In a recent ruling, the IRS concluded that the same logic can be applied to plans maintained by a church-run school. In the situation at hand, a church-run school had a tax-sheltered annuity plan and a medical benefits plan. Ordinarily, school run plans are not exempt; however, since the school was a nonprofit school founded by a religious congregation and established as a church school, the school was considered to be associated with the Church under Code Sec. 414(e )(3)(D) and thus the employees were deemed employees of the church.

In making its determination, the IRS referenced the common religious bonds between the school and the church as well as the indirect control of the school by the church through the religious congregation.

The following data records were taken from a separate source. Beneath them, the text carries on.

-- ==== Sys2Proof/Machine/Code.lean ====
section
/-! DEFINITION. The codes that check and rebuild data: CRC-32C (R254), the field GF(2^8) (R262, R313), SHA-256
(FIPS 180-4) and RSASSA-PSS verification (RFC 8017), which the boot chapter cites. -/

namespace Sys2Proof.Machine

/-- One bit of the reflected CRC register: generator 0x1EDC_6F41, reflected 0x82F6_3B78. -/
def crcBit (c : W32) : W32 := if c.getLsbD 0 then (c >>> 1) ^^^ 0x82F63B78#32 else c >>> 1

/-- One byte of the CRC. -/
def crcByte (c : W32) (b : Byte) : W32 :=
  let x := c ^^^ b.setWidth 32
  crcBit (crcBit (crcBit (crcBit (crcBit (crcBit (crcBit (crcBit x)))))))

/-- CRC-32C of R254: initial value and final XOR 0xFFFF_FFFF. -/
def crc32c (l : List Byte) : W32 := l.foldl crcByte 0xFFFFFFFF#32 ^^^ 0xFFFFFFFF#32

/-- Multiplication by x in GF(2^8) with primitive polynomial 0x11D. -/
def gfDouble (a : Byte) : Byte := if a.getLsbD 7 then (a <<< 1) ^^^ 0x1D#8 else a <<< 1

/-- The product of the low `n` bits of `b` with `a`. -/
def gfMulBits : Nat → Byte → Byte → Byte
  | 0, _, _ => 0
  | n + 1, a, b => (if b.getLsbD 0 then a else 0) ^^^ gfMulBits n (gfDouble a) (b >>> 1)

/-- The product in GF(2^8) (R262). -/
def gfMul (a b : Byte) : Byte := gfMulBits 8 a b

/-- `a` to the power `n`. -/
def gfPow (a : Byte) : Nat → Byte
  | 0 => 1
  | n + 1 => gfMul a (gfPow a n)

/-- The inverse in GF(2^8): a^254. -/
def gfInv (a : Byte) : Byte := gfPow a 254

/-- The generator matrix of Table 12.3: the identity for the data places, the two parity rows after it. -/
def soredia (place i : Nat) : Byte :=
  if place < 8 then (if place = i then 1 else 0) else if place = 8 then 1 else 1#8 <<< i

/-- One row of a matrix minus a multiple of another. -/
def gfRowSub (a : List Byte) (c : Byte) (b : List Byte) : List Byte := List.zipWith (fun x y => x ^^^ gfMul c y) a b

/-- One column of Gauss elimination over GF(2^8), on rows that carry the identity beside the matrix. -/
def gfColumn (c : Nat) (rows : List (List Byte)) : List (List Byte) :=
  match (rows.drop c).find? (fun r => r.getD c 0 != 0) with
  | none => rows
  | some p =>
    let pn := p.map (gfMul (gfInv (p.getD c 0)))
    let others := rows.take c ++ (rows.drop c).erase p
    let cleared := others.map fun r => gfRowSub r (r.getD c 0) pn
    cleared.take c ++ [pn] ++ cleared.drop c

/-- The inverse of the square matrix `m` over GF(2^8). -/
def gfInvert (m : List (List Byte)) : List (List Byte) :=
  let n := m.length
  let aug := (List.range n).map fun r => m.getD r [] ++ (List.range n).map fun c => if r = c then 1 else 0
  ((List.range n).foldl (fun a c => gfColumn c a) aug).map (List.drop n)

/-- The coefficient of R330 for the lost place from source `k` of the eight source places. -/
def fillCoefficient (lost : Nat) (sources : List Nat) (k : Nat) : Byte :=
  let inv := gfInvert (sources.map fun p => (List.range 8).map (soredia p))
  ((List.range 8).map fun i => gfMul (soredia lost i) ((inv.getD i []).getD k 0)).foldl (· ^^^ ·) 0

/-- The round constants of SHA-256. -/
def shaK : List Nat :=
  [0x428a2f98, 0x71374491, 0xb5c0fbcf, 0xe9b5dba5, 0x3956c25b, 0x59f111f1, 0x923f82a4, 0xab1c5ed5,
   0xd807aa98, 0x12835b01, 0x243185be, 0x550c7dc3, 0x72be5d74, 0x80deb1fe, 0x9bdc06a7, 0xc19bf174] ++
  [0xe49b69c1, 0xefbe4786, 0x0fc19dc6, 0x240ca1cc, 0x2de92c6f, 0x4a7484aa, 0x5cb0a9dc, 0x76f988da,
   0x983e5152, 0xa831c66d, 0xb00327c8, 0xbf597fc7, 0xc6e00bf3, 0xd5a79147, 0x06ca6351, 0x14292967] ++
  [0x27b70a85, 0x2e1b2138, 0x4d2c6dfc, 0x53380d13, 0x650a7354, 0x766a0abb, 0x81c2c92e, 0x92722c85,
   0xa2bfe8a1, 0xa81a664b, 0xc24b8b70, 0xc76c51a3, 0xd192e819, 0xd6990624, 0xf40e3585, 0x106aa070] ++
  [0x19a4c116, 0x1e376c08, 0x2748774c, 0x34b0bcb5, 0x391c0cb3, 0x4ed8aa4a, 0x5b9cca4f, 0x682e6ff3,
   0x748f82ee, 0x78a5636f, 0x84c87814, 0x8cc70208, 0x90befffa, 0xa4506ceb, 0xbef9a3f7, 0xc67178f2]

/-- The initial hash value of SHA-256. -/
def shaH : List W32 :=
  [0x6a09e667#32, 0xbb67ae85#32, 0x3c6ef372#32, 0xa54ff53a#32, 0x510e527f#32, 0x9b05688c#32, 0x1f83d9ab#32, 0x5be0cd19#32]

/-- The message schedule, newest word first. -/
def shaSchedule : Nat → List W32 → List W32
  | 0, w => w
  | n + 1, w =>
    let s0 := fun (x : W32) => x.rotateRight 7 ^^^ x.rotateRight 18 ^^^ (x >>> 3)
    let s1 := fun (x : W32) => x.rotateRight 17 ^^^ x.rotateRight 19 ^^^ (x >>> 10)
    shaSchedule n ((w.getD 15 0 + s0 (w.getD 14 0) + w.getD 6 0 + s1 (w.getD 1 0)) :: w)

/-- One round on the eight working variables. -/
def shaRound (v : List W32) (kw : W32) : List W32 :=
  match v with
  | [a, b, c, d, e, f, g, h] =>
    let t1 := h + (e.rotateRight 6 ^^^ e.rotateRight 11 ^^^ e.rotateRight 25) + ((e &&& f) ^^^ (~~~e &&& g)) + kw
    let t2 := (a.rotateRight 2 ^^^ a.rotateRight 13 ^^^ a.rotateRight 22) + ((a &&& b) ^^^ (a &&& c) ^^^ (b &&& c))
    [t1 + t2, a, b, c, d + t1, e, f, g]
  | _ => v

/-- One 64-byte block. -/
def shaBlock (h : List W32) (block : List Byte) : List W32 :=
  let w := (List.range 16).map fun i => BitVec.ofNat 32 (beNat ((block.drop (4 * i)).take 4))
  let sched := (shaSchedule 48 w.reverse).reverse
  let kws := List.zipWith (fun k x => BitVec.ofNat 32 k + x) shaK sched
  List.zipWith (· + ·) h (kws.foldl shaRound h)

/-- The blocks of a message, `n` of them. -/
def shaBlocks : Nat → List W32 → List Byte → List W32
  | 0, h, _ => h
  | n + 1, h, m => shaBlocks n (shaBlock h (m.take 64)) (m.drop 64)

/-- SHA-256 of FIPS 180-4. -/
def sha256 (m : List Byte) : List Byte :=
  let zeros := (119 - m.length % 64) % 64
  let padded := m ++ [0x80#8] ++ List.replicate zeros 0 ++ beBytes 8 (8 * m.length)
  (shaBlocks (padded.length / 64) shaH padded).flatMap fun x => beBytes 4 x.toNat

/-- Modular exponentiation over the low `n` bits of the exponent. -/
def modPow : Nat → Nat → Nat → Nat → Nat
  | 0, _, _, m => 1 % m
  | n + 1, b, e, m => (if e % 2 = 1 then b else 1) * modPow n (b * b % m) (e / 2) m % m

/-- MGF1 with SHA-256 (RFC 8017). -/
def mgf1 (seed : List Byte) (n : Nat) : List Byte :=
  ((List.range (cdiv n 32)).flatMap fun i => sha256 (seed ++ beBytes 4 i)).take n

/-- RSASSA-PSS verification with RSA-3072, SHA-256, MGF1 with SHA-256 and a 32-byte salt (Table 15.9). -/
def pssVerify (modulus exponent : Nat) (message signature : List Byte) : Bool :=
  let s := beNat signature
  let em := beBytes 384 (modPow 32 s exponent modulus)
  let masked := em.take 351
  let h := (em.drop 351).take 32
  let db := List.zipWith (· ^^^ ·) masked (mgf1 h 351)
  let db := match db with
    | [] => []
    | b :: t => (b &&& 0x7F#8) :: t
  decide (signature.length = 384) && decide (s < modulus) && em.getD 383 0 == 0xBC#8 &&
  !(masked.getD 0 0).getLsbD 7 && (db.take 318).all (· == 0) && db.getD 318 0 == 1 &&
  sha256 (List.replicate 8 0 ++ sha256 message ++ db.drop 319) == h

end Sys2Proof.Machine
end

Payments received by taxpayer were not excludable from income due to physical sickness

In a recent case, the Tax Court concluded that payments made to a taxpayer to settle the taxpayer’s employment discrimination case were not excludable from gross income as payments for personal injury or sickness even though the taxpayer claimed that he had suffered physically from stress caused by his employer’s hostile work environment.

When the taxpayer settled the lawsuit with the employer, the taxpayer received payments toward wages and other taxable benefits and also toward attorney fees. The IRS concluded that the signed agreement determined the nature of the payments received. Since the agreement did not reference the payments as being received for personal injuries or sickness, the taxpayer was not entitled to exclude the payments from adjusted gross income. The court did however find that the portion of the fees attributable to attorney fees was deductible.